ACTIVITY » Reproduce the entries below exactly, but only from the line containing "unfold spCheck" to the line containing "True) (reach c", inclusive.

DATA RECORDS »
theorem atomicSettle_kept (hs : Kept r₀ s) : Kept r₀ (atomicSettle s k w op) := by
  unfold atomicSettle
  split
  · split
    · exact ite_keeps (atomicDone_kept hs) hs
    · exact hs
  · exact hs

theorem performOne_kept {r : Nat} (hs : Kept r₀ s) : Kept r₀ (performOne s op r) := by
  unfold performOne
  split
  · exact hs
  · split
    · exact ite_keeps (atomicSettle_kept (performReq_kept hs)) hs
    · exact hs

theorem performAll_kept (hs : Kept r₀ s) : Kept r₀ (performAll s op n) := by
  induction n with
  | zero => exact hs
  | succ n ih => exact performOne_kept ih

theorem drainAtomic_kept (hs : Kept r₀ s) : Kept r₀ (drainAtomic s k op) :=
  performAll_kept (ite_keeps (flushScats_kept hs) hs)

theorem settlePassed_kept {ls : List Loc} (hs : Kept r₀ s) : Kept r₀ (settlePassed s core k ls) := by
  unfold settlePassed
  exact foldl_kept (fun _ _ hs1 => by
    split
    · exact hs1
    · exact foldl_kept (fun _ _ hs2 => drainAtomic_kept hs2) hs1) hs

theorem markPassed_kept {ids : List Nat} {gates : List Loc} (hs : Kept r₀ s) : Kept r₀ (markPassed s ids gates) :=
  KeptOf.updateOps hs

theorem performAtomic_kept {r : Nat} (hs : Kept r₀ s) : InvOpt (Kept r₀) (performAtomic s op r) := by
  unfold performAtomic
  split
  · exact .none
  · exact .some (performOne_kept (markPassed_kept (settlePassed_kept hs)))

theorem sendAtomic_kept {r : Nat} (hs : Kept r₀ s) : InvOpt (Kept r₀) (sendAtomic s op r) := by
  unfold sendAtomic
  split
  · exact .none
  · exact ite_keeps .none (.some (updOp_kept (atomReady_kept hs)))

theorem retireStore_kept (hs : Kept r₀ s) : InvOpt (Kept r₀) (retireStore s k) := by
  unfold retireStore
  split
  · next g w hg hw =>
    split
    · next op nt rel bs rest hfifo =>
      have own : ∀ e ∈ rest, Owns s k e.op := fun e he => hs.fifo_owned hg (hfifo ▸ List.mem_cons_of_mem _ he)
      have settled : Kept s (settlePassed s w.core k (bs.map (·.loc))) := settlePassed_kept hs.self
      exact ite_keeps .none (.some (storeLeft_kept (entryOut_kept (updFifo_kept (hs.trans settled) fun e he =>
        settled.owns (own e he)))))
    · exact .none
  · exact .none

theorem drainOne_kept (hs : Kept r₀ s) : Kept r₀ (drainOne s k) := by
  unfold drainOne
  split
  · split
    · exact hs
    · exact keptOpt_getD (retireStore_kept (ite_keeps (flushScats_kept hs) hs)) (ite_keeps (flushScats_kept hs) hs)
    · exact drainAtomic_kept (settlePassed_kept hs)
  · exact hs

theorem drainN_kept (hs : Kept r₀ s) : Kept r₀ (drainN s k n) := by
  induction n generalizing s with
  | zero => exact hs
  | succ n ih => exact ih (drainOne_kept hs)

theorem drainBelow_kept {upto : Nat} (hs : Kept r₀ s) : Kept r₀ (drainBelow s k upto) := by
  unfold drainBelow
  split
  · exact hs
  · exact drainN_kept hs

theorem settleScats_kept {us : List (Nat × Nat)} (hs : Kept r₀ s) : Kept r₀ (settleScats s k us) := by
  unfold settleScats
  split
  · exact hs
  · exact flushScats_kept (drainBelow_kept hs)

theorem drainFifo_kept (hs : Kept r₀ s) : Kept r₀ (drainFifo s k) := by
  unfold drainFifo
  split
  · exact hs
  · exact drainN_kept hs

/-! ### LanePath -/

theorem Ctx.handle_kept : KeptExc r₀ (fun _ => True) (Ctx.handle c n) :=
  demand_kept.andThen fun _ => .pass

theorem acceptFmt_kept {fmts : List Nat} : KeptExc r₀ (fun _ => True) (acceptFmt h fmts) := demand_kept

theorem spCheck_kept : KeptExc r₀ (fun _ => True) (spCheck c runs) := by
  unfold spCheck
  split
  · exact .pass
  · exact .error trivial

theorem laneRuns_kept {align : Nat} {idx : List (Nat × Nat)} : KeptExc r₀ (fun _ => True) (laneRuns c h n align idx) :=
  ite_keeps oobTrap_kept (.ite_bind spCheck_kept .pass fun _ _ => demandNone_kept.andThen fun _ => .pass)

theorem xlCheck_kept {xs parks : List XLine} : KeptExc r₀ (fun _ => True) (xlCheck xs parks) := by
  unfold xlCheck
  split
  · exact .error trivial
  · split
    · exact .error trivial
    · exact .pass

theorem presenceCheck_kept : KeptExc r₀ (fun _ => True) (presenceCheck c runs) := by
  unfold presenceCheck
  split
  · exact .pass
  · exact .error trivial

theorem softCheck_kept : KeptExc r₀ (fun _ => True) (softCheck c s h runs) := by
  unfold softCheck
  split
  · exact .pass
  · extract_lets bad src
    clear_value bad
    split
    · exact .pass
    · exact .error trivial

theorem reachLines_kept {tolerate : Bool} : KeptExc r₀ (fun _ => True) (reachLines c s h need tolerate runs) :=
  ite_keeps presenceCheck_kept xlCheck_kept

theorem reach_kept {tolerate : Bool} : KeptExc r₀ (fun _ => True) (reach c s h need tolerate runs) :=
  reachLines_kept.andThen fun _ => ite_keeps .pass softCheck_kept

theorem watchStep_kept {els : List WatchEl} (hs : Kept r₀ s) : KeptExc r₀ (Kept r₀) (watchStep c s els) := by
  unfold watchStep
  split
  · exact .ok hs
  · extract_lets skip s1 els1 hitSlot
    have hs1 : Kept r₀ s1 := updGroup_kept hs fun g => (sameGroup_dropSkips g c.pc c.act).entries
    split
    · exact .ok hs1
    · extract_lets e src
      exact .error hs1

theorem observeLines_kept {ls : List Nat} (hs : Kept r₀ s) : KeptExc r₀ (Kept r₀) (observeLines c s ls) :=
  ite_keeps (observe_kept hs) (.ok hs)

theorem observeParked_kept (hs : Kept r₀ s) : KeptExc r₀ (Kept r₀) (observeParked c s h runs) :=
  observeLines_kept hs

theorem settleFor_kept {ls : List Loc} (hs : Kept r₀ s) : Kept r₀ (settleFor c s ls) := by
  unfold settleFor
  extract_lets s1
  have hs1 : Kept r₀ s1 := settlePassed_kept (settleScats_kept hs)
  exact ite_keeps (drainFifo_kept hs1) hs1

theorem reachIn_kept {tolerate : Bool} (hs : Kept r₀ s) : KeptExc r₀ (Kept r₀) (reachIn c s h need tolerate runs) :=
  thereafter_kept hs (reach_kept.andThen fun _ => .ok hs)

SOLUTION BELOW »
  unfold spCheck
  split
  · exact .pass
  · exact .error trivial

theorem laneRuns_kept {align : Nat} {idx : List (Nat × Nat)} : KeptExc r₀ (fun _ => True) (laneRuns c h n align idx) :=
  ite_keeps oobTrap_kept (.ite_bind spCheck_kept .pass fun _ _ => demandNone_kept.andThen fun _ => .pass)

theorem xlCheck_kept {xs parks : List XLine} : KeptExc r₀ (fun _ => True) (xlCheck xs parks) := by
  unfold xlCheck
  split
  · exact .error trivial
  · split
    · exact .error trivial
    · exact .pass

theorem presenceCheck_kept : KeptExc r₀ (fun _ => True) (presenceCheck c runs) := by
  unfold presenceCheck
  split
  · exact .pass
  · exact .error trivial

theorem softCheck_kept : KeptExc r₀ (fun _ => True) (softCheck c s h runs) := by
  unfold softCheck
  split
  · exact .pass
  · extract_lets bad src
    clear_value bad
    split
    · exact .pass
    · exact .error trivial

theorem reachLines_kept {tolerate : Bool} : KeptExc r₀ (fun _ => True) (reachLines c s h need tolerate runs) :=
  ite_keeps presenceCheck_kept xlCheck_kept

theorem reach_kept {tolerate : Bool} : KeptExc r₀ (fun _ => True) (reach c s h need tolerate runs) :=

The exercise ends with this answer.